Stored data entries
________
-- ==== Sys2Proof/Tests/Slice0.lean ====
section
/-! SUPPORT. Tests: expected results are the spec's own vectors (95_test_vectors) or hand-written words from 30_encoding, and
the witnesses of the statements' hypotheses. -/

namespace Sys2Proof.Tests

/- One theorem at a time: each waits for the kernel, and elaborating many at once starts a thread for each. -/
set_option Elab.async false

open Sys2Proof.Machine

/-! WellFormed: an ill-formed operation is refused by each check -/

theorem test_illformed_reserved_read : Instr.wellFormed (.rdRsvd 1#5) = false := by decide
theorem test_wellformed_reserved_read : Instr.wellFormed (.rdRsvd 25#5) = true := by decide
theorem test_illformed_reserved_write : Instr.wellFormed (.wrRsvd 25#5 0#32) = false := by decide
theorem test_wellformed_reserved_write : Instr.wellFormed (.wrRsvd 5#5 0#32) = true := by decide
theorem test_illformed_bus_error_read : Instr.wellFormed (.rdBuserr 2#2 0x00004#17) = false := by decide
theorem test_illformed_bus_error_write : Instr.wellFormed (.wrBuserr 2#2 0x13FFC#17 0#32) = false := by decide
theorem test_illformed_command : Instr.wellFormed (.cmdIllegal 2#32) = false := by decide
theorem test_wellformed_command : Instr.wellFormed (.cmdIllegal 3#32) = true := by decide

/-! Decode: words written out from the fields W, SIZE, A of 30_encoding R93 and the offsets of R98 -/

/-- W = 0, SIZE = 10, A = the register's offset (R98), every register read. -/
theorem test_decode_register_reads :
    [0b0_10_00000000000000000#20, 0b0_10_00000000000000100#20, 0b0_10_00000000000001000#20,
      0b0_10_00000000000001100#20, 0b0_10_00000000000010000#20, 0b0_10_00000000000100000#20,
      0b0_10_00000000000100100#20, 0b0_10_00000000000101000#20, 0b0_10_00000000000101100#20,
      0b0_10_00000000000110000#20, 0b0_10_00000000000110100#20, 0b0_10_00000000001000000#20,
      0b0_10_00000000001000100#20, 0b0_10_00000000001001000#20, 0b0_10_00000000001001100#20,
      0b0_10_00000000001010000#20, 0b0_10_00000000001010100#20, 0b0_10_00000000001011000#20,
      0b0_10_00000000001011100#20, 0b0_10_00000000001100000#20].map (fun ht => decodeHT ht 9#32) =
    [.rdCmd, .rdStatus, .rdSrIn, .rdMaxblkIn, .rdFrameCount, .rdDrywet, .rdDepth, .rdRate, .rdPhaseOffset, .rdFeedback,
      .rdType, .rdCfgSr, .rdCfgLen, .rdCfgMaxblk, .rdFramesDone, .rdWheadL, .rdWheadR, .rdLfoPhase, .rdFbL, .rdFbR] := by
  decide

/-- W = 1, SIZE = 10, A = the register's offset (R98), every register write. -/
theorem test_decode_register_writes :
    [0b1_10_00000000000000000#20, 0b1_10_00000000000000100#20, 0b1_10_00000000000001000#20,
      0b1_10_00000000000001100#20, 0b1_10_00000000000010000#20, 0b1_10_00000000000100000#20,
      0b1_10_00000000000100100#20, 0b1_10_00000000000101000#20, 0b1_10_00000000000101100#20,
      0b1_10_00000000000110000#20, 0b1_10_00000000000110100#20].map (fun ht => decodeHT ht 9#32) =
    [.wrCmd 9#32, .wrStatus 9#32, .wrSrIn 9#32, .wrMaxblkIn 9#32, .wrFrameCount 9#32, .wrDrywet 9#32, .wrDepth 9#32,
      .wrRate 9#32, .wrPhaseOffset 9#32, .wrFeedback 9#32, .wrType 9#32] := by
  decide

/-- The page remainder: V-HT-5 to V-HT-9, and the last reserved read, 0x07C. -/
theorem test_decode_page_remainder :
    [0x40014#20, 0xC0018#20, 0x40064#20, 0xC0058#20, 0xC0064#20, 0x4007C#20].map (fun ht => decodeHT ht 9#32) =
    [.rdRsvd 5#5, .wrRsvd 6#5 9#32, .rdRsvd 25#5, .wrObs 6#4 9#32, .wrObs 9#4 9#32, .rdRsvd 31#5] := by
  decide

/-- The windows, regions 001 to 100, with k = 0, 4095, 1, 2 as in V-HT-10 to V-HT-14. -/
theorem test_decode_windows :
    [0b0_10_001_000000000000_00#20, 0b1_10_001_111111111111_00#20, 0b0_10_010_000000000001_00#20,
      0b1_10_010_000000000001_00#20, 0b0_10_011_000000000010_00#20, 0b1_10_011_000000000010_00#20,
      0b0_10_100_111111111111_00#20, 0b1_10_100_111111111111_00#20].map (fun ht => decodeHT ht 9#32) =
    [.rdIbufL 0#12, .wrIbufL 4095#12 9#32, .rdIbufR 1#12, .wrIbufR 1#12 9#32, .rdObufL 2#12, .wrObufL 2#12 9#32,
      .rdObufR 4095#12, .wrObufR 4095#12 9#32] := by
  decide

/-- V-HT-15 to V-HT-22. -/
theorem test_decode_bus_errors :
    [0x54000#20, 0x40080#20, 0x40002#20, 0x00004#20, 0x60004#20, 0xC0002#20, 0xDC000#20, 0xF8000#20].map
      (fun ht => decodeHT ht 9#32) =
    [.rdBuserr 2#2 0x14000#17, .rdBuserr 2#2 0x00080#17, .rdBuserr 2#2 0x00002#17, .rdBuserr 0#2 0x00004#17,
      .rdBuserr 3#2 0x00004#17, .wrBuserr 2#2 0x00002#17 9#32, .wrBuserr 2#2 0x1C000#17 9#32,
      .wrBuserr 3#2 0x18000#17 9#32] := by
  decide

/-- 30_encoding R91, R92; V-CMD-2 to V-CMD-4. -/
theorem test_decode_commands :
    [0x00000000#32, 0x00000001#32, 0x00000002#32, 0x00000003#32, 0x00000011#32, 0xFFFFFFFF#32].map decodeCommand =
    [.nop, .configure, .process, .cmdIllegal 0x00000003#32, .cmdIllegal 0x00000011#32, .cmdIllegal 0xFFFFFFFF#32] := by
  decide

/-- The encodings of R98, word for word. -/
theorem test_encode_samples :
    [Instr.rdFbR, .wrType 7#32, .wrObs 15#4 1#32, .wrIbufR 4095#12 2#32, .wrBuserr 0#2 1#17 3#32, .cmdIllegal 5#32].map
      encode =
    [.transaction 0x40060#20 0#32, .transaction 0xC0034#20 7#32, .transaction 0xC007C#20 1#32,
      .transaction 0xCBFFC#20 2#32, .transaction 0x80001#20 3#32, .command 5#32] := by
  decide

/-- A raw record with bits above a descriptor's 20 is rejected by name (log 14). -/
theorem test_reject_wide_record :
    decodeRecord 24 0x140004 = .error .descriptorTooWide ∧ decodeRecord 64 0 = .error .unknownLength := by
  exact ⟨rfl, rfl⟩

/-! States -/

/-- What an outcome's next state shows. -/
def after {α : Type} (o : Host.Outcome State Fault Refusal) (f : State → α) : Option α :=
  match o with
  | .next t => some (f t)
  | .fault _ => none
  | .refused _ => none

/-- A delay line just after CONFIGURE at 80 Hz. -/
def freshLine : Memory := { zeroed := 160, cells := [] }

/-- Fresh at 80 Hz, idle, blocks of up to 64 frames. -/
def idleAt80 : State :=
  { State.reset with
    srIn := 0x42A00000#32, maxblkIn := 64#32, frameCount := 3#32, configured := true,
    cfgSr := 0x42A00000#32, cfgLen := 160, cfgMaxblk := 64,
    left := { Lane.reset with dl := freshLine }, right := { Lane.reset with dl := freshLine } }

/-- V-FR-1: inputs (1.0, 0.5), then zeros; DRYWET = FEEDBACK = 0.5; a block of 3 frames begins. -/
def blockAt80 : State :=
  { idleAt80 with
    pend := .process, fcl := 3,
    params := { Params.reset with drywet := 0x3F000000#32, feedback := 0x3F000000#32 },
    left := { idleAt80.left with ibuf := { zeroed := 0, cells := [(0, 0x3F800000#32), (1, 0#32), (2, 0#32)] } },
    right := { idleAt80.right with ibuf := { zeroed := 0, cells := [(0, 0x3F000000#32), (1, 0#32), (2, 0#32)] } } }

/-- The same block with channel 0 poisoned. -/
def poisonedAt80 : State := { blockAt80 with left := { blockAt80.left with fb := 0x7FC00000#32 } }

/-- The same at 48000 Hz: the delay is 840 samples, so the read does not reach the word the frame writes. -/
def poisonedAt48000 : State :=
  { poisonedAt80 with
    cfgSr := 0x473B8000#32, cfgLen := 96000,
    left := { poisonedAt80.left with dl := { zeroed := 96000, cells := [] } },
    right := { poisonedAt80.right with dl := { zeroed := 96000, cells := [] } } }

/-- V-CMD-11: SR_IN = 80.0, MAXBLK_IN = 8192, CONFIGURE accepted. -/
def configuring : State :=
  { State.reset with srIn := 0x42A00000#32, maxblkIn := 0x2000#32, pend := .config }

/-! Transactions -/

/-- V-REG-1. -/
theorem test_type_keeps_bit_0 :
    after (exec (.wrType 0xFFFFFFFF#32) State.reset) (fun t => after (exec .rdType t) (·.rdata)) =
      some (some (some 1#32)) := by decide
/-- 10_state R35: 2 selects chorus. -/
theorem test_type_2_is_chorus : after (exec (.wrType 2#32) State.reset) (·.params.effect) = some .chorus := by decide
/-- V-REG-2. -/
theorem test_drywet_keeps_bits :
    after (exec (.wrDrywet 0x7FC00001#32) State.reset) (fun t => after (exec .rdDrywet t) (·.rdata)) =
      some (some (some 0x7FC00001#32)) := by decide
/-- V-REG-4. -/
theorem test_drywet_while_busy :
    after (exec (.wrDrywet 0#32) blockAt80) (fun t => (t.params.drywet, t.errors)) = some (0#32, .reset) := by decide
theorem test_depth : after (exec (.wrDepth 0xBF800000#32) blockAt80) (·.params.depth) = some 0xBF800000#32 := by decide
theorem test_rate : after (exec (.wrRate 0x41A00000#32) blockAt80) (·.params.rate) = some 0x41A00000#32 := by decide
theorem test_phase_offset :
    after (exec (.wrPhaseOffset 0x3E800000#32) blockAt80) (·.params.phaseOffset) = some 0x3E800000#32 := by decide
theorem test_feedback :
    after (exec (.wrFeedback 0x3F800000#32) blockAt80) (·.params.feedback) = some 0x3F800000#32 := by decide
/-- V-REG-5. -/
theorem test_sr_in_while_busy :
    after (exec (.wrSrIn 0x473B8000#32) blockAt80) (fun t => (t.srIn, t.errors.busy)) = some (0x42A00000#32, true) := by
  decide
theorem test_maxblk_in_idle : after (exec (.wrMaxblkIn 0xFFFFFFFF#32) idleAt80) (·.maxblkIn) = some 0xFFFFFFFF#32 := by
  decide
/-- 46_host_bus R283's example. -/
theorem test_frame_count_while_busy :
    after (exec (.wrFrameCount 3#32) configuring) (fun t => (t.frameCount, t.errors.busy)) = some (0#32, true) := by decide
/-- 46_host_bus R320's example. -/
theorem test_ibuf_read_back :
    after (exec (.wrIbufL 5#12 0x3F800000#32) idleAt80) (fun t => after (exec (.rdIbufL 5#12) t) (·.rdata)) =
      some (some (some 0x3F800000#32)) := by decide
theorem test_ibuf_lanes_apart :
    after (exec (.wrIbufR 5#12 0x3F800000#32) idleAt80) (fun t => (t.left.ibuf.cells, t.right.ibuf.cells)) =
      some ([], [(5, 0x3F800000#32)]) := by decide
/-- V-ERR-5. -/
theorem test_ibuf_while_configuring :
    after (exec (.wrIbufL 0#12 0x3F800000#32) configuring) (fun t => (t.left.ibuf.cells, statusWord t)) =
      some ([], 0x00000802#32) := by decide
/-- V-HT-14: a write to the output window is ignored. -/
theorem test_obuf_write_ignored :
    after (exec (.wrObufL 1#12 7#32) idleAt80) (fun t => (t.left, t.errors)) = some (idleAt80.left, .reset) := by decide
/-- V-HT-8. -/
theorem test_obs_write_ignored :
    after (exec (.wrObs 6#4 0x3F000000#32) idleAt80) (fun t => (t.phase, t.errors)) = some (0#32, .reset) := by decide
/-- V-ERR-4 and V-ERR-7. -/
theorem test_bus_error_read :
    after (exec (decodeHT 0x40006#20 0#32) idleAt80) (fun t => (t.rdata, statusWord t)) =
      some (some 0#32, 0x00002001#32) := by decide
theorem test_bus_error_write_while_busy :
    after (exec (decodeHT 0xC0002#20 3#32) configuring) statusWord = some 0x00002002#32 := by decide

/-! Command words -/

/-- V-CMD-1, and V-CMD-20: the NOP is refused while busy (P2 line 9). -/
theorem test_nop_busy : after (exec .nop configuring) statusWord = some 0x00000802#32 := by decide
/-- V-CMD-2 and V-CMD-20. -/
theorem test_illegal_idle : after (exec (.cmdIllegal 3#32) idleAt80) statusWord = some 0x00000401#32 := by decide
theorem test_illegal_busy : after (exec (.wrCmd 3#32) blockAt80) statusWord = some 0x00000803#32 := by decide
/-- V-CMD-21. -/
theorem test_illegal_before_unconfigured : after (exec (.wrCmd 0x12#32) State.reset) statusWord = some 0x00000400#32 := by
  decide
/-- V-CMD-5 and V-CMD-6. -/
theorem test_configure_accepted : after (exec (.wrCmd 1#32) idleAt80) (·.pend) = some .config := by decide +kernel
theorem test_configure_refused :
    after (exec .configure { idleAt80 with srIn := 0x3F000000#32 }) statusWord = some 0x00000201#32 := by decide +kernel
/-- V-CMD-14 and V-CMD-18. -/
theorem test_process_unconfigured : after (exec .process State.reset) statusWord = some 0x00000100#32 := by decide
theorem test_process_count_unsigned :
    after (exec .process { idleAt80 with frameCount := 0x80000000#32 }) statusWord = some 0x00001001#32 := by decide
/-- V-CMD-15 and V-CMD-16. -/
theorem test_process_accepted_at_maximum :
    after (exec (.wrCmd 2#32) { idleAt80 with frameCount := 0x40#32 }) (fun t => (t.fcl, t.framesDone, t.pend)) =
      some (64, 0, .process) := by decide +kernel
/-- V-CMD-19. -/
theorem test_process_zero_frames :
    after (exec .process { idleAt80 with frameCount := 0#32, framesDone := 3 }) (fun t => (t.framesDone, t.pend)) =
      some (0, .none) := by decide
________
Aim of the exercise:
Extract from the records above the lines from the one containing "0b1_10_00000000000110100#20].map (fun ht" to the one containing "read, 0x07C. -/", both lines included, exactly as they appear and with nothing else.

Exercise answer:
      0b1_10_00000000000110000#20, 0b1_10_00000000000110100#20].map (fun ht => decodeHT ht 9#32) =
    [.wrCmd 9#32, .wrStatus 9#32, .wrSrIn 9#32, .wrMaxblkIn 9#32, .wrFrameCount 9#32, .wrDrywet 9#32, .wrDepth 9#32,
      .wrRate 9#32, .wrPhaseOffset 9#32, .wrFeedback 9#32, .wrType 9#32] := by
  decide

/-- The page remainder: V-HT-5 to V-HT-9, and the last reserved read, 0x07C. -/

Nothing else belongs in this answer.